No HR involved. Just my manager and the executive we report to. Both of whom, I would like to report, pretty regularly come by and comment on how many shrimp they can count, which plant isn't looking so good, etc.

As for the filter, the little HOB that it came with is what I still use and it's been solid for the 2+ years I've had the thing set up. I know a canister would be more attractive but I'm not bothered by it really, and neither is anyone else.


----------



## rekles75

Great looking tank.... It has inspired me to restart my Finnex. It has been sitting in the garage collecting dust for over a year now.


----------



## ulysses

Hey thanks for your reply. One of our GM's has a 90g reef in his office, so i'm going to ask him in a nonchalant way .


----------



## Rider

Love your tank and especially love the photos. This may have been asked before, but I didn't see it. What type of camera are you using and at what settings?


----------



## Outlawboss

Thanks guys.

Rider, I am just using a Cannon point and shoot with the settings in macro mode with a few manual tweaks on it for white balance and shutter speed. Nothing cool though.


----------



## speedie408

Super healthy looking tank man. Looks great!


----------



## sjuapseorn

Wow...

Nice Finnex 

I have one too!
But Mine is very new.. (less than a month)
Hopefully it will turn out as nice as this one eventually!

xD


----------



## Outlawboss

The goal with this aquarium was to learn. To build a nano aquarium and learn the in's and outs of going small. Over two years and many failures later and I feel comfortable saying it has served its purpose. Proof that you can set up, maintain and enjoy a relatively high tech nano size planted tank over a sustained period.

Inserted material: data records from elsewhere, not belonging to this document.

/-- A configuration field of a PF or VF reads (R274, R283 to R286, R288). A field that the spec leaves to PCIe Base 6.0 reads
its default there with what writes have changed (log 92). -/
def cfgRead (s : State) (f : Func) (fld : CfgField) : Answer :=
  let x := fnOf s f
  let c := x.cfg
  let pf := decide (f.vf = 0)
  match fld with
  | .vendorDevice => .value (if pf then 0x24001E9C else 0xFFFFFFFF)
  | .memorySpace => .value (flagVal (pf && c.memSpace))
  | .busMasterEnable => .value (flagVal c.bme)
  | .parityErrorResponse => .value (flagVal (pf && c.parity))
  | .serrEnable => .value (flagVal (pf && c.serr))
  | .interruptDisable => .value (flagVal (pf && c.intDis))
  | .revisionClass => .value 0x01080210
  | .headerType => .value (if pf && !bifurc s then 0x80 else 0)
  | .bar n => .value (if pf then barVal n (Sparse.read 0 c.bars n) else 0)
  | .subsystemIds => .value (subsystemVal s)
  | .romBar => .value (if pf then c.romBar else 0)
  | .capPointer => .value (if pf then 0x40 else 0x70)
  | .interruptPin => .value (if pf then 1 else 0)
  | .msiEnable => .value (flagVal (pf && c.msiEn))
  | .msiMultipleMessage => .value (if pf then BitVec.ofNat 32 c.msiMme else 0)
  | .msiMask => .value (if pf then c.msiMask else 0)
  | .msixEnable => .value (flagVal c.msixEn)
  | .msixFunctionMask => .value (flagVal c.msixMask)
  | .msixTableSize => .value (if pf then 2047 else 63)
  | .msiVectors => .value (if pf then 5 else 0)
  | .msixTable => .value 0x00000002
  | .msixPba => .value (if pf then 0x00008002 else 0x00000802)
  | .flrCapable => .value 1
  | .ctoRanges => .value (if pf then 6 else Config.pcieDefault (unitOf f) 0x94)
  | .ctoDisableCapable => .value (if pf then 0 else Config.pcieDefault (unitOf f) 0x94)
  | .noSoftReset => .value (flagVal pf)
  | .powerState => .value (if pf then c.pstate.setWidth 32 else 0)
  | .atsQueueDepth => .value 0
  | .atsPageAligned => .value 1
  | .atsGlobalInvalidate => .value 0
  | .ctoValue => .value (if pf then c.ctoValue.setWidth 32 else 0)
  | .initiateFlr => .value 0
  | .atsEnable => .value (flagVal c.atsEn)
  | .vfEnable => .value (flagVal (pf && c.vfEn))
  | .numVfs => .value (if pf then BitVec.ofNat 32 c.numVfs else 0)
  | .vfMse => .value (flagVal (pf && c.vfMse))
  | .vfBar n => .value (if pf then vfBarVal n (Sparse.read 0 c.vfBars n) else 0)
  | .initialVfs => .value (if pf then 127 else 0)
  | .totalVfs => .value (if pf then 127 else 0)
  | .firstVfOffset => .value (if !pf then 0 else if bifurc s then 1 else match f.pf with | .p0 => 2 | .p1 => 128)
  | .vfStride => .value (if pf then 1 else 0)
  | .vfDeviceId => .value (if pf then 0x2401 else 0)
  | .pageSizes => .value (if pf then 1 else 0)
  | .serialNumber => .bytes (le64 s.fuses.dsn.toNat)
  | .maxPayloadSupported => .value 2
  | .maxPayload => .value (if pf then c.maxPayload.setWidth 32 else 0)
  | .maxReadRequest => .value (if pf then c.maxReadReq.setWidth 32 else 0)
  | .tags10 => .value 1
  | .l0sSupported | .d1Supported | .d2Supported | .pmeD3cold => .value 0
  | .aspmL1Supported => .value 1
  | .aspmControl => .value (if pf then c.aspm.setWidth 32 else 0)
  | .l1SubstatesSupported => .value (if portHead s f then 0xF else 0)
  | .l1Substates => .value (if portHead s f then c.l1ss.setWidth 32 else 0)
  | .msi64 | .msiPerVectorMask | .tags14 | .l0pSupported => .value (flagVal pf)
  | .aerPrefixLog | .aerFlitLog => .value (flagVal pf)
  | .aerUncorrectable => .value (aerBits x.aer)
  | .ideLinkStreams => .value (flagVal (portHead s f))
  | .ideSelectiveStreams => .value (if portHead s f then 4 else 0)
  | .interruptLine => .value (if pf then c.intLine.setWidth 32 else 0)
  | .cacheLineSize => .value (if pf then c.cacheLine.setWidth 32 else 0)
  | .statusErrors => .value (c.errBits.setWidth 32)
  | .capNext off => .value (match capNextOf (bifurc s) f off with
    | some n => BitVec.ofNat 32 n
    | none => Config.pcieDefault (unitOf f) off)
  | .other off => .value (Config.pcieDefault (unitOf f) off ^^^ Sparse.read 0 c.raw off)
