-- ==== Sys2Proof/Machine/Dispatch.lean ====
section
/-! DEFINITION. One arm for each command: a direct call of its meaning. -/
namespace Sys2Proof.Machine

Now, its age is starting to show. Algae settles in easily. The substrate is depleted. And also, I have new ideas and plans. Soon I will either be re-scaping this one or, if I can get the lights I want, I will be moving to a 12" cube and retiring the Finnex to shrimp breeding duty for awhile. 

The shrimp sure do seem to like this thing though. I started with eight of them six months ago, and now I can count over a hundred which means there real population is closer to 120+.


----------



## roybot73

This is a great little tank which makes use of space in a great way.
It looks much, much bigger than 4 gallons.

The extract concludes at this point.